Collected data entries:
..............................

-- ==== Sys2Proof/Tests/Slice0.lean ====
section
/-! SUPPORT. Decoding of words written out from the spec's encodings, ill-formed terms that the checks refuse, small steps, and for
every statement with premises a state and operands that meet them together. -/
namespace Sys2Proof.Tests
open Sys2Proof.Machine

/-! A small machine: one context, one block, one group of two fibres, a unit at work. -/

/-- Registers of value 0 but for those listed. -/
def regsOf (n : Nat) (ws : List (Nat × Nat)) : List RegCell :=
  ws.foldl (fun l w => l.set w.1 (.of (BitVec.ofNat 32 w.2))) (List.replicate n (.of 0))

/-- The four words of a capability from register `r` upward (spec/07, Table 7.2). -/
def capAt (r base len perm space : Nat) : List (Nat × Nat) :=
  (List.range 4).map fun i => (r + i, (base + len * 2 ^ 56 + perm * 2 ^ 96 + space * 2 ^ 112) / 2 ^ (32 * i) % 2 ^ 32)

def fib (l : Fin 32) (ws : List (Nat × Nat)) : Fibre := { Fibre.start l 0x10 16 0 with vregs := regsOf 16 ws }

def grp (fs : List Fibre) (ws : List (Nat × Nat)) (tags : List Nat) : Group :=
  { fetchGroup 3 2 with
    regsN := 16, fibres := fs, sregs := regsOf 32 ws, stags := (List.range 8).map tags.contains, tilesN := 2
    tcs := [0, 0], tiles := [⟨[], false⟩, ⟨[], false⟩] }

def kern : Kernel := ⟨0, 0, 16, [0], 2, 0x10000, 1, 0, false, 0x41, [0x49, 0x48], [], []⟩

def ctx0 : Ctx := { fetchCtx 0 with kernels := [kern] }

def blk : Block := { fetchBlock 2 0 1 with scratchLen := 0x10000 }

/-- The unit at work: four bytes at 0x10. -/
def cur (ls : List (Fin 32)) : Cur := ⟨3, ls, 0x10, 0x10, 4, 0, none, none, none⟩

/-- The machine with a group and a unit at work; its first 16 GiB of addresses map to device memory (spec/10, Table 10.3). -/
def mach (g : Group) (c : Cur) : State :=
  { (State.reset.setNum 0x100000 8 0x200001).setNum 0x200000 8 0x1F with
    cur := some c, groups := [g], blocks := [blk], sheaves := [⟨1, 7, 0, 0, 1, List.replicate 8 ⟨1, 0, 0, none⟩, []⟩]
    grids := [⟨7, 0, 0, 0, 1, 1, 1, 0, 0, 0, none, none, 0, none⟩], ctxs := [ctx0], nextId := 9 }

def F0 : Fibre := fib 0 [(0, 7), (1, 3), (2, 5), (4, 9), (6, 2), (12, 0x40), (13, 5)]
def F1 : Fibre := fib 1 [(0, 8), (1, 4), (2, 5), (4, 9), (6, 2), (12, 0x40), (13, 5)]
/-- s0 to s3 name the scratchpad, s4 to s7 device memory, s8 to s11 a counter, s12 to s15 a queue, s24 to s27 constants. -/
def SW : List (Nat × Nat) :=
  capAt 0 0 0x1000 0x2FF 1 ++ capAt 4 0x400000 0x1000 0x2FF 0 ++ capAt 8 0x500000 8 0x2FF 3 ++ capAt 12 5 1 0x2FF 6
def G : Group := grp [F0, F1] SW [0, 1, 2, 3]
def C : Cur := cur [0, 1]
def S : State := mach G C

/-- Each word, with its number of bits, decodes to the instruction beside it. -/
def decodes (l : List (Nat × Nat × Instr)) : Bool := l.all fun x => decodeTableWord x.1 x.2.1 == some x.2.2

/-- R, S, W and C formats and the immediates (spec/03, R51, R59). -/
theorem test_decode_integer : decodes
    [(32, 0b1_0_1_0001000_0000110_0000100_00000001, .add { x := true, fb := false, fa := true, b := .v 8, a := .v 6, d := .v 4 }),
     (32, 0b10_1_101000_0_1000010_0000100_00100001, .sari { wide := true, n := 40, fa := false, a := .s 2, d := .v 4 }),
     (32, 0b0_0_1_0000011_0000101_0000011_00100011, .popc { x := false, fa := true, a := .v 5, d := .v 3 }),
     (32, 0b111111111_0_0000101_0010_011_00101101, .cmpi { i := 0x1ff, fa := false, a := .v 5, cond := 2, p := 3 }),
     (32, 0b10000000000000000_0000111_00110011, .movi 0x10000 (.v 7)),
     (32, 0b100000000_0_1100001_0000111_00111101, .ori { i := 0x100, fa := false, a := .lane, d := .v 7 }),
     (32, 0b101_0000001_0000010_0000011_00101111, .sel { p := 5, b := .v 1, a := .v 2, d := .v 3 }),
     (32, 0b1000_000_001_0000_010_0000_011_00110001, .plop { tt := 8, pb := 1, pa := 2, pd := 3 }),
     (32, 0b0_1_0_0001001_1000100_1000110_00101001, .lea { x := false, fb := true, fa := false, b := .v 9, a := .s 4, d := .s 6 })] = true := by decide

/-- Jumps, traps, special registers and the prefixes (spec/02, R43, R45; spec/03, R56, R61). -/
theorem test_decode_control : decodes
    [(32, 0b11111111111111111011_1_010_01000001, .br { off := 0xffffb, neg := true, p := 2 }),
     (32, 0b000000100_0_0000011_1100000_01000111, .jr { i := 0x4, fa := false, a := .v 3, d := .zero }),
     (32, 0b00000000000001001_0000000_01001011, .trap 0x9),
     (32, 0b000000000000000000000000_01001101, .rtt),
     (32, 0b00_0001100_00000000_0000101_00110111, .rdsr 12 (.v 5)),
     (32, 0b01_0000000_1_0000110_0000000_00110111, .wrsr 0 true (.v 6)),
     (32, 0b10000_1_011_000000000000000_00110111, .modeSet true (.rup)),
     (16, 0b0001_1_110_000000_10, .guard true 6),
     (16, 0b0000_1111111111_10, .dref 1023),
     (16, 0b11111_10000_0101_00, .xorCompact { b := 31, d := 16 })] = true := by decide

/-- Floating, rational and conversion words (spec/03, R62, R63). -/
theorem test_decode_floating : decodes
    [(32, 0b1_0_0_0000010_0000100_0000110_01010111, .fma { x := true, fb := false, fa := false, b := .v 2, a := .v 4, d := .v 6 }),
     (32, 0b1_0_0_0000010_0000100_0111_001_01111111, .fcmp16 { x := true, fb := false, fa := false, b := .v 2, a := .v 4, cond := 7, p := 1 }),
     (32, 0b00_0_1011_10_0_0000100_0000110_01100011, .sfuTanh { fmt := .f16, fa := false, a := .v 4, d := .v 6 }),
     (32, 0b00_0_1100_01_0_0000100_0000110_01100011, .qnum { fmt := .f64, fa := false, a := .v 4, d := .v 6 }),
     (32, 0b00_0_01_10_1_00_0000100_0000110_01100101, .cvti { ff := .f64, ii := .s64, t := true, fa := false, a := .v 4, d := .v 6 }),
     (32, 0b1_0_0_00_011_00_0000100_0000110_01101001, .cvtn { sat := true, ff := .f32, nn := .e2m3, fa := false, a := .v 4, d := .v 6 }),
     (32, 0b10_0_110_0000_0000100_0000110_01101101, .upkp { w := 6, fa := false, a := .v 4, d := .v 6 }),
     (32, 0b0_0_0_0000001_0000010_0000011_01110001, .qlim { x := false, fb := false, fa := false, b := .v 1, a := .v 2, d := .v 3 })] = true := by decide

..............................

_WORK TO BE COMPLETED_. Report how many lines in the data include the word "fibres". Nothing else is needed.

_RESPONSE_. 2